Bodman wraps up Middle East odyssey

24 January 2008

US energy secretary Sam Bodman has acknowledged the importance of nuclear energy in future global energy strategies during a five-nation tour of the Middle East. Meanwhile, President George Bush has given his approval to a US-Turkey nuclear cooperation agreement in abeyance for nearly seven years.

At the outset of Bodman's Middle East tour, the Department of Energy (DoE) described its purpose as enhancing US relationships with oil-producing nations, while promoting sustained investment in conventional and alternative energy sources, and encouraging improvements in global energy efficiency. Bodman's itinerary took in Jordan, Saudi Arabia, the United Arab Emirates (UAE), Quatar and Egypt.

While in the UAE, Bodman addressed the Masdar Future Energy Conference in a keynote address focusing on the energy challenges facing the world and the huge investments needed to meet burgeoning primary energy demand over the coming decades. "The world needs safe, reliable, clean, affordable, and diverse energy supplies - and in considerably greater numbers than it now has," he told the audience. Beyond hydrocarbons, he went on to say, the world "absolutely" needed new energy options including increased nuclear power.

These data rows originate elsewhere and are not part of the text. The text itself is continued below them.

/-- Settles O27: both ends of a handshake are one operation, with the note LATE at the deadline. -/
theorem handshakeIsAnsweredOrLate : Obligations.HandshakeIsAnsweredOrLate := by
  intro s tag
  refine ⟨fun run d ms hr hd hnext => ?_, fun h hready hs => ?_⟩
  · have hwait : s.waitsOn (.handshake d) run ms := ⟨hr, hd, hnext⟩
    refine ⟨fun hready hs => ?_, ?_⟩
    · refine (request_dispatched 0x04 tag [] s hready hs (Ev.serveAckOff_waiting _ hwait.waitOf)).trans ?_
      rw [Ev.settle_endHandshake s _ _ hwait (by decide)]
      rfl
    · rw [exec_handshakeDeadlineExpiry s hwait.waitOf, Ev.settle_endHandshake s _ _ hwait (by decide)]
      rfl
  · exact request_dispatched 0x04 tag [] s hready hs (Ev.serveAckOff_refused _ h)

end Sys2Proof.Machine

namespace Sys2Proof.Machine

/-! ### The requests of service plans -/

/-- Where an operation has marked a trigger of the arbiter and nothing else, the arbiter runs (R61). -/
theorem Ev.settle_triggered (e : Ev) (hans : e.ans = none) (htgt : e.tgtChanged = false) (harb : e.arb = true) {y : Ev}
    (hy : e.arbitrate = y) (hact : y.act = none) : e.settle = y :=
  Ev.settle_ended (fun _ => by rw [Ev.runSteps_quiet _ e hans, Ev.runSteps_quiet _ e hans]) hans htgt harb hy hact

/-- A plan in hand is RUNNING or in TAIL (R48). -/
theorem State.planStatus_runs (s : State) {p : PlanId} (h : s.runningPlan = some p) :
    s.planStatus p = .running ∨ s.planStatus p = .tail := by
  obtain ⟨run, hr, rfl⟩ := Option.map_eq_some_iff.1 h
  simp only [State.planStatus, hr, if_true]
  cases run.inTail <;> simp

/-- Service plan `p` is named by byte `b` of a RUN_SERVICE (R65). -/
def PlanId.namedBy (p : PlanId) (b : Byte) : Prop := (b = 6 ∧ p = .panelCare) ∨ (b = 7 ∧ p = .user)

/-- A RUN_SERVICE's byte names its plan (R65). -/
theorem serviceArg_of_namedBy {p : PlanId} {b : Byte} (h : p.namedBy b) : serviceArg [b] = some p := by
  obtain ⟨rfl, rfl⟩ | ⟨rfl, rfl⟩ := h <;> rfl

/-- The states that allow each service plan (R45). -/
theorem State.allowsService_iff (s : State) {p : PlanId} {b : Byte} (h : p.namedBy b) :
    s.allowsService p = true
      ↔ (p = .panelCare ∧ s.sys = .standby) ∨ s.sys = .boardOn ∨ (p = .user ∧ s.sys = .panelOn) := by
  unfold State.allowsService
  obtain ⟨-, rfl⟩ | ⟨-, rfl⟩ := h <;> cases s.sys <;> simp

section
variable (e : Ev) {p : PlanId} {b : Byte} (hb : p.namedBy b)
include hb

/-- A service plan that the state does not allow is refused (R65). -/
theorem Ev.serveRunService_wrongState (h : ¬ e.allowsService p = true) :
    e.serveRunService [b] = e.refuse .wrongState := by
  simp only [Ev.serveRunService, serviceArg_of_namedBy hb, if_neg h]

/-- A service plan in hand is refused (R65). -/
theorem Ev.serveRunService_busy (h : e.allowsService p = true) (hp : e.runningPlan = some p) :
    e.serveRunService [b] = e.refuse .busy := by
  simp only [Ev.serveRunService, serviceArg_of_namedBy hb, if_pos h]
  obtain hp | hp := State.planStatus_runs _ hp <;> simp only [hp]

/-- A request for a pending service plan is merged with its entry (R65). -/
theorem Ev.serveRunService_merges (h : e.allowsService p = true) (hp : e.planStatus p = .pending) :
    e.serveRunService [b]
      = { ev := e.setPlan p fun x => { x with merged := true }, status := .ok, body := [] } := by
  simp only [Ev.serveRunService, serviceArg_of_namedBy hb, if_pos h, hp]

/-- A request for an idle service plan makes an entry and triggers the arbiter (R61, R65). -/
theorem Ev.serveRunService_requests (h : e.allowsService p = true) (hp : e.planStatus p = .idle) {y : Ev}
    (hy : Ev.settle { e with reqs := e.reqs.put p (some .hostRequest), arb := true } = y) :
    e.serveRunService [b] = { ev := y, status := .ok, body := [] } := by
  simp only [Ev.serveRunService, serviceArg_of_namedBy hb, if_pos h, hp, hy]

end

/-- A service plan that the state allows is not withdrawn (R62). -/
theorem Ev.withdrawService_allowed (e : Ev) {p : PlanId} (h : e.isPending p = true → e.allowsService p = true) :
    e.withdrawService p = e := by
  unfold Ev.withdrawService
  refine if_neg fun hdue => ?_
  obtain ⟨hp, hn⟩ := Bool.and_eq_true_iff.1 hdue
  rw [h hp] at hn
  exact Bool.false_ne_true hn

/-- With one service plan pending that the state allows, and no transition plan startable, the arbiter picks it
(R61). -/
theorem Ev.choose_service (e : Ev) {p : PlanId} {b : Byte} {c : Cause} (hb : p.namedBy b)
    (hq : e.reqs = PendingSet.none.put p (some c)) (hst : e.startable = none) (ha : e.allowsService p = true) :
    e.choose = (e, some p) := by
  have hpend (q : PlanId) : e.isPending q = decide (q = p) := by
    rw [State.isPending, hq]
    obtain ⟨-, rfl⟩ | ⟨-, rfl⟩ := hb <;> cases q <;> rfl
  have hkeep (q : PlanId) : e.withdrawService q = e :=
    Ev.withdrawService_allowed e fun h => by
      rw [hpend, decide_eq_true_eq] at h
      rwa [h]
  have hsys : e.sys ≠ .starting ∧ e.sys ≠ .unconfigured := by
    obtain ⟨-, h⟩ | h | ⟨-, h⟩ := (State.allowsService_iff _ hb).1 ha <;> simp [h]
  unfold Ev.choose
  split
  · exact absurd ‹_› hsys.1
  · exact absurd ‹_› hsys.2
  all_goals
    simp only [hpend, hst, hkeep]
    obtain ⟨-, rfl⟩ | ⟨-, rfl⟩ := hb <;> rfl

/-- The start of a service plan that alone is pending, where supervision is inactive (R49). -/
theorem State.planBegun_service (s : State) {p : PlanId} {b : Byte} {c : Cause} {ms : Nat} (hb : p.namedBy b)
    (hsup : s.sup = .inactive) (hq : s.reqs = PendingSet.none.put p (some c)) :
    s.planBegun p ms = { s with
      run := some (s.firstWait p c ms)
      plans := s.plans.set p.idx s.plans[p.idx].atStart
      reqs := PendingSet.none } := by
  have hwatch : (if s.sup = .watching then Stopwatch.stopped (s.countedUs s.watch) else s.watch) = s.watch :=
    if_neg (by rw [hsup]; decide)
  unfold State.planBegun
  rw [hwatch, hq, ← hsup]
  obtain ⟨-, rfl⟩ | ⟨-, rfl⟩ := hb <;> rfl

/-- The arbiter starts the one service plan that is requested, up to the WAIT of its first step (R49, R61). -/
theorem Ev.settle_requested (s : State) {p : PlanId} {b : Byte} {ms : Nat} (hb : p.namedBy b) (hr : s.run = none)
    (hq : s.reqs = PendingSet.none) (hst : s.startable = none) (ha : s.allowsService p = true)
    (hw : s.opensWithWait p ms) (hsup : s.sup = .inactive) (hdip : s.dipSeen = false ∨ s.ride.state ≠ .normal) :
    Ev.settle { Ev.start s with reqs := s.reqs.put p (some .hostRequest), arb := true }
      = Ev.start { s with
          run := some (s.firstWait p .hostRequest ms)
          plans := s.plans.set p.idx s.plans[p.idx].atStart } := by
  let e : Ev := { Ev.start s with reqs := s.reqs.put p (some .hostRequest), arb := true }
  have hreqs : e.reqs = PendingSet.none.put p (some .hostRequest) :=
    congrArg (fun q => q.put p (some .hostRequest)) hq
  have hchoose : e.choose = (e, some p) := Ev.choose_service e hb hreqs hst ha
  refine (Ev.settle_triggered e rfl rfl rfl (Ev.arbitrate_starts e p hr hchoose (.inl hsup) hdip hw) rfl).trans ?_
  rw [State.planBegun_service e.toState hb hsup hreqs, ← hq]
  rfl

/-- Settles O34: one clause for each outcome of the request, the two that reach the arbiter by what it finds. -/
theorem runServiceRequestsThePlan : Obligations.RunServiceRequestsThePlan := by
  intro s tag p b hready hs hb ok
  have hok : s.allowsService p = true ↔ ok := s.allowsService_iff hb
  have hreq {r : Served} (h : (Ev.start s).serveRunService [b] = r) :
      exec (.runService tag [b]) s = .next (r.ev.finish.replied ⟨0x0D, tag, [b]⟩ r.status r.body) :=
    request_dispatched 0x0D tag [b] s hready hs h
  refine ⟨fun h => ?_, fun h hp => ?_, fun h hp => ?_, fun h hp hr => ?_, fun ms h hr hq hst hw hsup hdip => ?_⟩
  · exact hreq (Ev.serveRunService_wrongState _ hb (mt hok.1 h))
  · exact hreq (Ev.serveRunService_busy _ hb (hok.2 h) hp)
  · exact hreq (Ev.serveRunService_merges _ hb (hok.2 h) hp)
  · let e : Ev := { Ev.start s with reqs := s.reqs.put p (some .hostRequest), arb := true }
    have hsettle : e.settle = { e with arb := false } :=
      Ev.settle_triggered e rfl rfl rfl (Ev.arbitrate_still e rfl (.inl hr)) rfl
    exact hreq (Ev.serveRunService_requests _ hb (hok.2 h) hp hsettle)
  · have hidle : s.planStatus p = .idle :=
      State.planStatus_idle s (fun run h => by simp [hr] at h) (by rw [State.isPending, hq]; cases p <;> rfl)
    exact hreq (Ev.serveRunService_requests _ hb (hok.2 h) hidle
      (Ev.settle_requested s hb hr hq hst (hok.2 h) hw hsup hdip))

end Sys2Proof.Machine

namespace Sys2Proof.Machine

Masdar is an initiative founded by the UAE in 2006 as a "global cooperative platform" addressing issues including energy security, climate change and sustainable development.

Bodman again mentioned nuclear's role in a meeting with Egypt's President Hosni Mubarak, noting that any global energy strategy "must include efforts to expand access to emissions-free nuclear power in a way that responsibly manages waste and dramatically reduces proliferation risks." He highlighted Egypt's participation in the US-led Global Nuclear Energy Partnership (GNEP), and when in Jordan praised that country's decision to sign up to the partnership under which so-called 'fuel-cycle' nations would provide assured supplies of nuclear fuel to client nations, which would generate electricity before returning the used fuel. Participating countries would not have to establish their own fuel cycle facilities and nuclear materials would be able to remain under the str ictest of non-proliferation controls. Unlike Jordan, Egypt has not yet signed up to become a member of GNEP, but did participate as an observer at the second ministerial meeting of the partnership in September 2007. The country has announced an intention to employ nuclear power at the
 El Dabaa site, near Alexandria, and is preparing legislation to facilitate this.

None of the countries in Bodman's itinerary yet have nuclear energy, although even the most oil-rich of the Gulf states are now giving serious consideration to the nuclear power option. Indeed, just prior to the US energy secretary's visit, France's President Nicolas Sarkozy took the opportunity of his own tour of Middle Eastern countries to sign a cooperation agreement on the peaceful uses of nuclear energy with the UAE, and French companies signed a partnership agreement to submit a nuclear power project to the UAE authorities.

US-Turkey deal resuscitated

Turkey's plans for nuclear power are still at an early stage but nevertheless are more advanced than those in the countries closer to the Gulf. US President Bush has this week given his approval to a US-Turkey cooperation agreement on the peaceful use of nuclear energy. The agreement was originally signed in July 2000 by then President Bill Clinton, but stalled immediately when 'US agencies received information that called into question their conclusions'. The White House said that certain 'private entities' in Turkey had been involved in activity 'directly relating to nuclear proliferation'.


Since that time Turkish authorities have taken corrective action, and the 'US secretary of state, the secretary of energy, and the members of the Nuclear Regulatory Commission are confident that the pertinent issues have been sufficiently resolved'.


Bush told Congress: "In my judgment, entry into force of the agreement will serve as a strong incentive for Turkey to continue its support for nonproliferation objectives and enact future sound nonproliferation policies and practices. It will also promote closer political and economic ties with a NATO ally, and provide the necessary legal framework for US industry to make nuclear exports to Turkey's planned civil nuclear sector.


If passed into law, it will permit the transfer of nuclear technology, materials and equipment - including nuclear power plants - from the USA to Turkey.


Turkey has not yet signed up to GNEP, and recent reports suggesting it is planning to set up its own nuclear fuel cycle facilities were greeted with dismay by the USA. However, the reality could be very different: the World Tribune reported that although Turkey has trained an estimated 1300-1400 nuclear scientists between 1960 and 1990, the vast majority of these have either left the country, changed fields or are now retired. Realistically, the country would need to embark on a massive training exercise and draw on significant amounts of overseas help if it were to launch its own program.